EL: Absolutely, those are two really good realistic examples of use of static analysis. Memory leaks are of course a serious, customer-impacting defect.Coverity refers to its defect detection algorithms as "checkers"; each checker looks for a particular sort of defect. We have a checker called RESOURCE_LEAK that looks specifically for leaks -- in C/C++ it looks for memory leaks, in C# it looks for things like files that were opened but never closed.
I don't believe we have a checker specifically for the problem of finding performance bottlenecks in concurrent code; that is more the domain of dynamic analysis. But we do have many checkers that look for problems in concurrent code. For example, we have a checker that notices if nine times you access a field inside a particular lock, and the tenth time you do not, then probably the tenth time someone forgot to use a lock. That's a relatively simple concurrency checker; they get much more complicated than that, as you might imagine.
NV: Do Code contracts play a role, and will the introduction of Roslyn affect the field of static analysis?
EL: Let me split that up into two questions. First, code contracts. So as you surely know, code contracts are annotations that you can optionally put into your C# source code that allow you to express the pre-condition and post-condition invariants about your code. So then the question is, how do these contracts affect the static analysis that Coverity does? We have some support for understanding code contracts, but we could do better and one of my goals is to do some research on this for future versions.
One of the hard things about static analysis is the number of possible program states and the number of possible code paths through the program is extremely large, which can make analysis very time consuming. So one of the things we do is try to eliminate false paths -- that is, code paths that we believe are logically impossible, and therefore do not have to be checked for defects. We can use code contracts to help us prune false paths.

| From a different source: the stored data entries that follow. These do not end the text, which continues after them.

-- ==== Sys2Proof/Laws/PerInstr.lean ====
section
/-! SUPPORT. Statements made once per constructor of Instr. The family NoWord says that no word of the table spells the
command: the table of operations gives bits to no row, so commands reach the cluster as events and register operations,
never as words. -/

namespace Sys2Proof.Laws.NoWord

/-- No word of any length decodes to the command. -/
def Statement (i : Instr) : Prop := ∀ nbits w : Nat, decodeTableWord nbits w ≠ some i

theorem of_any (i : Instr) : Statement i := by intro nbits w h; exact absurd h (by simp [decodeTableWord])

theorem powerGood : Statement (.powerGood) := of_any _
theorem powerLoss : Statement (.powerLoss) := of_any _
theorem pllLock : Statement (.pllLock) := of_any _
theorem pllLockTimeout : Statement (.pllLockTimeout) := of_any _
theorem droopCalibrationDone (cal : W64) : Statement (.droopCalibrationDone cal) := of_any _
theorem calibrationTimeout : Statement (.calibrationTimeout) := of_any _
theorem crossingAlign (j : FifoId) : Statement (.crossingAlign j) := of_any _
theorem crossingAlignTimeout (lane : LaneId) : Statement (.crossingAlignTimeout lane) := of_any _
theorem tbLoadTimeout : Statement (.tbLoadTimeout) := of_any _
theorem stageComplete (find : Findings) : Statement (.stageComplete find) := of_any _
theorem alignmentPulse (v : W64) : Statement (.alignmentPulse v) := of_any _
theorem alignmentPulseMissing : Statement (.alignmentPulseMissing) := of_any _
theorem droopRequest (level : DroopLevel) : Statement (.droopRequest level) := of_any _
theorem stretchDecay : Statement (.stretchDecay) := of_any _
theorem stretchTimeout : Statement (.stretchTimeout) := of_any _
theorem clockMonitorWindow (count : Nat) : Statement (.clockMonitorWindow count) := of_any _
theorem pllLossOfLock : Statement (.pllLossOfLock) := of_any _
theorem railFault : Statement (.railFault) := of_any _
theorem thermalTrip : Statement (.thermalTrip) := of_any _
theorem collectorParityError : Statement (.collectorParityError) := of_any _
theorem throttleRequest (req : Fin 16) : Statement (.throttleRequest req) := of_any _
theorem throttlePeriod : Statement (.throttlePeriod) := of_any _
theorem telemetryUpdate (t : Telemetry) : Statement (.telemetryUpdate t) := of_any _
theorem aliveToggle : Statement (.aliveToggle) := of_any _
theorem holdBegin : Statement (.holdBegin) := of_any _
theorem holdEnd : Statement (.holdEnd) := of_any _
theorem holdTimeout : Statement (.holdTimeout) := of_any _
theorem crossingRecentre (j : FifoId) (fill : Fin 17) : Statement (.crossingRecentre j fill) := of_any _
theorem opEnd (q : QueueId) : Statement (.opEnd q) := of_any _
theorem mma (a : ArrayId) : Statement (.mma a) := of_any _
theorem mmas (a : ArrayId) : Statement (.mmas a) := of_any _
theorem mmag (a : ArrayId) : Statement (.mmag a) := of_any _
theorem mmac (a : ArrayId) : Statement (.mmac a) := of_any _
theorem mdrain (a : ArrayId) : Statement (.mdrain a) := of_any _
theorem mpre (a : ArrayId) : Statement (.mpre a) := of_any _
theorem mnul (a : ArrayId) : Statement (.mnul a) := of_any _
theorem drain (a : ArrayId) : Statement (.drain a) := of_any _
theorem tcfg (n : CoreId) : Statement (.tcfg n) := of_any _
theorem tld (n : CoreId) : Statement (.tld n) := of_any _
theorem tst (n : CoreId) : Statement (.tst n) := of_any _
theorem tmov (n : CoreId) : Statement (.tmov n) := of_any _
theorem trel (n : CoreId) : Statement (.trel n) := of_any _
theorem tzero (n : CoreId) : Statement (.tzero n) := of_any _
theorem vrun (n : CoreId) : Statement (.vrun n) := of_any _
theorem vbcast (n : CoreId) : Statement (.vbcast n) := of_any _
theorem vred (n : CoreId) : Statement (.vred n) := of_any _
theorem vtopk (n : CoreId) : Statement (.vtopk n) := of_any _
theorem vgath (n : CoreId) : Statement (.vgath n) := of_any _
theorem vscat (n : CoreId) : Statement (.vscat n) := of_any _
theorem vcvt (n : CoreId) : Statement (.vcvt n) := of_any _
theorem vstat (n : CoreId) : Statement (.vstat n) := of_any _
theorem dmget (c : ChanId) : Statement (.dmget c) := of_any _
theorem dmput (c : ChanId) : Statement (.dmput c) := of_any _
theorem dmarr (c : ChanId) : Statement (.dmarr c) := of_any _
theorem launch : Statement (.launch) := of_any _
theorem segbr : Statement (.segbr) := of_any _
theorem ppmark : Statement (.ppmark) := of_any _
theorem saveComplete : Statement (.saveComplete) := of_any _
theorem screed : Statement (.screed) := of_any _
theorem dispatch : Statement (.dispatch) := of_any _
theorem issue (n : CoreId) : Statement (.issue n) := of_any _
theorem walkerQfullResume (n : CoreId) : Statement (.walkerQfullResume n) := of_any _
theorem loop (n : CoreId) : Statement (.loop n) := of_any _
theorem endl (n : CoreId) : Statement (.endl n) := of_any _
theorem waitk (n : CoreId) : Statement (.waitk n) := of_any _
theorem waitkRelease (n : CoreId) : Statement (.waitkRelease n) := of_any _
theorem sel (n : CoreId) : Statement (.sel n) := of_any _
theorem selResume (n : CoreId) : Statement (.selResume n) := of_any _
theorem jmp (n : CoreId) : Statement (.jmp n) := of_any _
theorem syncRec (n : CoreId) : Statement (.syncRec n) := of_any _
theorem endWalk (n : CoreId) : Statement (.endWalk n) := of_any _
theorem add (n : CoreId) : Statement (.add n) := of_any _
theorem sub (n : CoreId) : Statement (.sub n) := of_any _
theorem andR (n : CoreId) : Statement (.andR n) := of_any _
theorem orR (n : CoreId) : Statement (.orR n) := of_any _
theorem xorR (n : CoreId) : Statement (.xorR n) := of_any _
theorem shl (n : CoreId) : Statement (.shl n) := of_any _
theorem shr (n : CoreId) : Statement (.shr n) := of_any _
theorem shra (n : CoreId) : Statement (.shra n) := of_any _
theorem mul (n : CoreId) : Statement (.mul n) := of_any _
theorem mulhu (n : CoreId) : Statement (.mulhu n) := of_any _
theorem mulhs (n : CoreId) : Statement (.mulhs n) := of_any _
theorem minS (n : CoreId) : Statement (.minS n) := of_any _
theorem maxS (n : CoreId) : Statement (.maxS n) := of_any _
theorem minU (n : CoreId) : Statement (.minU n) := of_any _
theorem maxU (n : CoreId) : Statement (.maxU n) := of_any _
theorem addi (n : CoreId) : Statement (.addi n) := of_any _
theorem andi (n : CoreId) : Statement (.andi n) := of_any _
theorem ori (n : CoreId) : Statement (.ori n) := of_any _
theorem xori (n : CoreId) : Statement (.xori n) := of_any _
theorem shli (n : CoreId) : Statement (.shli n) := of_any _
theorem shri (n : CoreId) : Statement (.shri n) := of_any _
theorem shrai (n : CoreId) : Statement (.shrai n) := of_any _
theorem movk (n : CoreId) : Statement (.movk n) := of_any _
theorem cmp (n : CoreId) : Statement (.cmp n) := of_any _
theorem cmpi (n : CoreId) : Statement (.cmpi n) := of_any _
theorem plog (n : CoreId) : Statement (.plog n) := of_any _
theorem br (n : CoreId) : Statement (.br n) := of_any _
theorem jal (n : CoreId) : Statement (.jal n) := of_any _
theorem jr (n : CoreId) : Statement (.jr n) := of_any _
theorem ld64 (n : CoreId) : Statement (.ld64 n) := of_any _
theorem ld32u (n : CoreId) : Statement (.ld32u n) := of_any _
theorem st64 (n : CoreId) : Statement (.st64 n) := of_any _
theorem st32 (n : CoreId) : Statement (.st32 n) := of_any _
theorem hld (n : CoreId) : Statement (.hld n) := of_any _
theorem hst (n : CoreId) : Statement (.hst n) := of_any _
theorem rrd (n : CoreId) : Statement (.rrd n) := of_any _
theorem rwr (n : CoreId) : Statement (.rwr n) := of_any _
theorem wstep (n : CoreId) : Statement (.wstep n) := of_any _
theorem wstat (n : CoreId) : Statement (.wstat n) := of_any _
theorem wdrain (n : CoreId) : Statement (.wdrain n) := of_any _
theorem sywaitFull (n : CoreId) : Statement (.sywaitFull n) := of_any _
theorem sywaitTake (n : CoreId) : Statement (.sywaitTake n) := of_any _
theorem sywaitGe (n : CoreId) : Statement (.sywaitGe n) := of_any _
theorem sywaitEmpty (n : CoreId) : Statement (.sywaitEmpty n) := of_any _
theorem sywaitPoll (n : CoreId) : Statement (.sywaitPoll n) := of_any _
theorem sysigSet (n : CoreId) : Statement (.sysigSet n) := of_any _
theorem sysigAdd (n : CoreId) : Statement (.sysigAdd n) := of_any _
theorem sysigOr (n : CoreId) : Statement (.sysigOr n) := of_any _
theorem sysigClear (n : CoreId) : Statement (.sysigClear n) := of_any _
theorem sysigFence (n : CoreId) : Statement (.sysigFence n) := of_any _
theorem spsendWait (n : CoreId) : Statement (.spsendWait n) := of_any _
theorem spsendPosted (n : CoreId) : Statement (.spsendPosted n) := of_any _
theorem spsendFence (n : CoreId) : Statement (.spsendFence n) := of_any _
theorem sprecvPoll (n : CoreId) : Statement (.sprecvPoll n) := of_any _
theorem sprecvWait (n : CoreId) : Statement (.sprecvWait n) := of_any _
theorem sprecvDiscard (n : CoreId) : Statement (.sprecvDiscard n) := of_any _
theorem sprecvOcc (n : CoreId) : Statement (.sprecvOcc n) := of_any _
theorem recvTimeout (n : CoreId) : Statement (.recvTimeout n) := of_any _
theorem tbrd (n : CoreId) : Statement (.tbrd n) := of_any _
theorem lccrd (n : CoreId) : Statement (.lccrd n) := of_any _
theorem tbwait (n : CoreId) : Statement (.tbwait n) := of_any _
theorem tbwaitRelease (n : CoreId) : Statement (.tbwaitRelease n) := of_any _
theorem lccwait (n : CoreId) : Statement (.lccwait n) := of_any _
theorem lccwaitRelease (n : CoreId) : Statement (.lccwaitRelease n) := of_any _
theorem setctx (n : CoreId) : Statement (.setctx n) := of_any _
theorem halt (n : CoreId) : Statement (.halt n) := of_any _
theorem nop (n : CoreId) : Statement (.nop n) := of_any _
theorem scrubRequest : Statement (.scrubRequest) := of_any _
theorem scrub (bank : BankId) : Statement (.scrub bank) := of_any _
theorem repairWrite (bank : BankId) : Statement (.repairWrite bank) := of_any _
theorem boundaryAccess (bank : BankId) : Statement (.boundaryAccess bank) := of_any _
theorem dmvBlockSend (c : ChanId) : Statement (.dmvBlockSend c) := of_any _
theorem dmTimeout (c : ChanId) (slot : Fin 16) : Statement (.dmTimeout c slot) := of_any _
theorem linkFlit (lane : LaneId) (f : Flit) : Statement (.linkFlit lane f) := of_any _
theorem rdReq (lane : LaneId) (f : Flit) : Statement (.rdReq lane f) := of_any _
theorem wrReq (lane : LaneId) (f : Flit) : Statement (.wrReq lane f) := of_any _
theorem rdData (lane : LaneId) (f : Flit) : Statement (.rdData lane f) := of_any _
theorem wrAck (lane : LaneId) (f : Flit) : Statement (.wrAck lane f) := of_any _
theorem errReply (lane : LaneId) (f : Flit) : Statement (.errReply lane f) := of_any _
theorem sporeFlit (lane : LaneId) (f : Flit) : Statement (.sporeFlit lane f) := of_any _
theorem spReply (lane : LaneId) (f : Flit) : Statement (.spReply lane f) := of_any _
theorem syncFlit (lane : LaneId) (f : Flit) : Statement (.syncFlit lane f) := of_any _
theorem sorusFlit (lane : LaneId) (f : Flit) : Statement (.sorusFlit lane f) := of_any _
theorem resendTimeout (lane : LaneId) : Statement (.resendTimeout lane) := of_any _
theorem sporePlacement (ring : RingId) : Statement (.sporePlacement ring) := of_any _
theorem sorusAdd (e : SorusId) : Statement (.sorusAdd e) := of_any _
theorem sorusResultPlace (e : SorusId) : Statement (.sorusResultPlace e) := of_any _
theorem sorusResultTimeout (e : SorusId) : Statement (.sorusResultTimeout e) := of_any _
theorem ringTimeout (h : Fin 64) : Statement (.ringTimeout h) := of_any _
theorem replyTimeout (n : CoreId) (slot : Fin 8) : Statement (.replyTimeout n slot) := of_any _
theorem syncApply : Statement (.syncApply) := of_any _
theorem waitTimeout (n : CoreId) : Statement (.waitTimeout n) := of_any _
theorem signalSend (n : CoreId) (slot : Fin 8) : Statement (.signalSend n slot) := of_any _
theorem signalResend (n : CoreId) (slot : Fin 8) : Statement (.signalResend n slot) := of_any _
theorem signalTimeout (n : CoreId) (slot : Fin 8) : Statement (.signalTimeout n slot) := of_any _
theorem quietExpiry : Statement (.quietExpiry) := of_any _
theorem frameForward (bytes : List Byte) : Statement (.frameForward bytes) := of_any _
theorem readFrame (bytes : List Byte) (g : Grants) : Statement (.readFrame bytes g) := of_any _
theorem writeFrame (bytes : List Byte) (g : Grants) : Statement (.writeFrame bytes g) := of_any _
theorem evack (bytes : List Byte) : Statement (.evack bytes) := of_any _
theorem eventSend : Statement (.eventSend) := of_any _
theorem eventResend : Statement (.eventResend) := of_any _
theorem dictWrite (index : W16) (sub : Byte) (value : List Byte) (g : Grants) : Statement (.dictWrite index sub value g) := of_any _
theorem openIntake : Statement (.openIntake) := of_any _
theorem commit : Statement (.commit) := of_any _
theorem abandon : Statement (.abandon) := of_any _
theorem acceptanceVerdict (accept : Bool) : Statement (.acceptanceVerdict accept) := of_any _
theorem acceptTimeout : Statement (.acceptTimeout) := of_any _
theorem admission : Statement (.admission) := of_any _
theorem retire (slot : Fin 8) : Statement (.retire slot) := of_any _
theorem retirement (slot : Fin 8) : Statement (.retirement slot) := of_any _
theorem dispatchSubmit : Statement (.dispatchSubmit) := of_any _
theorem dispatchCancel (lid : W16) : Statement (.dispatchCancel lid) := of_any _
theorem stopRequest : Statement (.stopRequest) := of_any _
theorem teardownRequest (ctx : CtxId) : Statement (.teardownRequest ctx) := of_any _
theorem rearm (ctx : CtxId) : Statement (.rearm ctx) := of_any _
theorem snapshot (ctx : CtxId) : Statement (.snapshot ctx) := of_any _
theorem ringReset (v : W16) : Statement (.ringReset v) := of_any _
theorem sorusReset (v : W16) : Statement (.sorusReset v) := of_any _
theorem parkAbort (c : ChanId) : Statement (.parkAbort c) := of_any _
theorem windowCommit (w : Fin 64) (v : W64) : Statement (.windowCommit w v) := of_any _
theorem budgetWrite (v : W16) : Statement (.budgetWrite v) := of_any _
theorem throttleFloorWrite (v : Byte) : Statement (.throttleFloorWrite v) := of_any _
theorem scrubIntervalWrite (v : W32) : Statement (.scrubIntervalWrite v) := of_any _
theorem fenceThresholdWrite (which : FenceKind) (v : Nat) : Statement (.fenceThresholdWrite which v) := of_any _
theorem bankFenceMaskWrite (k : Fin 4) (v : W64) (g : Grants) : Statement (.bankFenceMaskWrite k v g) := of_any _
theorem coreFenceMaskWrite (v : Byte) (g : Grants) : Statement (.coreFenceMaskWrite v g) := of_any _
theorem badColumnMapWrite (a : ArrayId) (v : W64) (g : Grants) : Statement (.badColumnMapWrite a v g) := of_any _
theorem acknowledge (v : Byte) : Statement (.acknowledge v) := of_any _
theorem clearFirst : Statement (.clearFirst) := of_any _
theorem forceFault (src : SrcId) (g : Grants) : Statement (.forceFault src g) := of_any _
theorem forceDisarm (src : SrcId) (g : Grants) : Statement (.forceDisarm src g) := of_any _
theorem haltRequest (g : Grants) : Statement (.haltRequest g) := of_any _
theorem haltRelease (g : Grants) : Statement (.haltRelease g) := of_any _
theorem stepHalted (count : W32) (g : Grants) : Statement (.stepHalted count g) := of_any _
theorem debugGrantWithdraw : Statement (.debugGrantWithdraw) := of_any _
theorem dbgdataRead (count : W16) (g : Grants) : Statement (.dbgdataRead count g) := of_any _
theorem dbgdataWrite (data : List Byte) (g : Grants) : Statement (.dbgdataWrite data g) := of_any _
theorem readAheadOfStart (a : ArrayId) : Statement (.readAheadOfStart a) := of_any _
theorem fintbRecord (ctx : CtxId) : Statement (.fintbRecord ctx) := of_any _

end Sys2Proof.Laws.NoWord
end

A simple example would be if a contract says that a precondition of the method is that the first argument is a non-null string, and that argument is passed to another method, and the second method checks the argument to see if it is null. We can know that on that path - that is, via the first method - the path where the null check says "yes it is null" is a false path. We can then prune that false path and not consider it further. This has two main effects. The first is, as I said before, we get a significant performance gain by pruning away as many false paths as possible. Second, a false positive is when the tool reports a defect but does so incorrectly. Eliminating false paths greatly decreases the number of false positives. So we do some fairly basic consumption of information from code contracts, but we could likely do even more.
Now to address your second question, about Roslyn. Let me first answer the question very broadly. Throughout the industry, will Roslyn affect static analysis of C#? Absolutely yes, that is its reason for existing.
When I was at Microsoft I saw so many people write their own little C# parsers or IDEs or little mini compilers or whatever, for their own purposes. That's very difficult, it’s time-consuming, it's expensive, and it's almost impossible to do right. Roslyn changes all that, by giving everyone a library of analysis tools for C# and VB which is correct, very fast, and designed specifically to make tool builder's lives better. I am very excited that it is almost done! I worked on it for many years and can't wait to get my hands on the release version.
More specifically, will Roslyn affect static analysis at Coverity? We very much hope so. We work closely with my former colleagues on the Roslyn team. The exact implementation details of the Coverity C# static analyzer are of course not super-interesting to customers, so long as it works. And the exact date Roslyn will be available is not announced.
[Roslyn was announce a day or two after this interview see C# and VB are open sourced and Eric was pleased that it was open sourced - if a little worried about the world seeing his code. Ed]
So any speculation as to when there will be a Coverity static analyzer that uses Roslyn as its front end is just that -- speculative. Suffice to say that we're actively looking into the possibility.
NV: Roslyn's official definition states it is a "project to fully rewrite the Visual Basic and C# compilers and language services in their own respective managed code language; Visual Basic is being rewritten in Visual Basic and C# is being rewritten in C#. " How is C# is being rewritten in C# ?
EL: C# and VB are both good languages to write a compiler. It seems somewhat magical; how can you write a compiler for a language in that language? Don't you have to start somewhere? And of course the answer is yes: you do have to start somewhere.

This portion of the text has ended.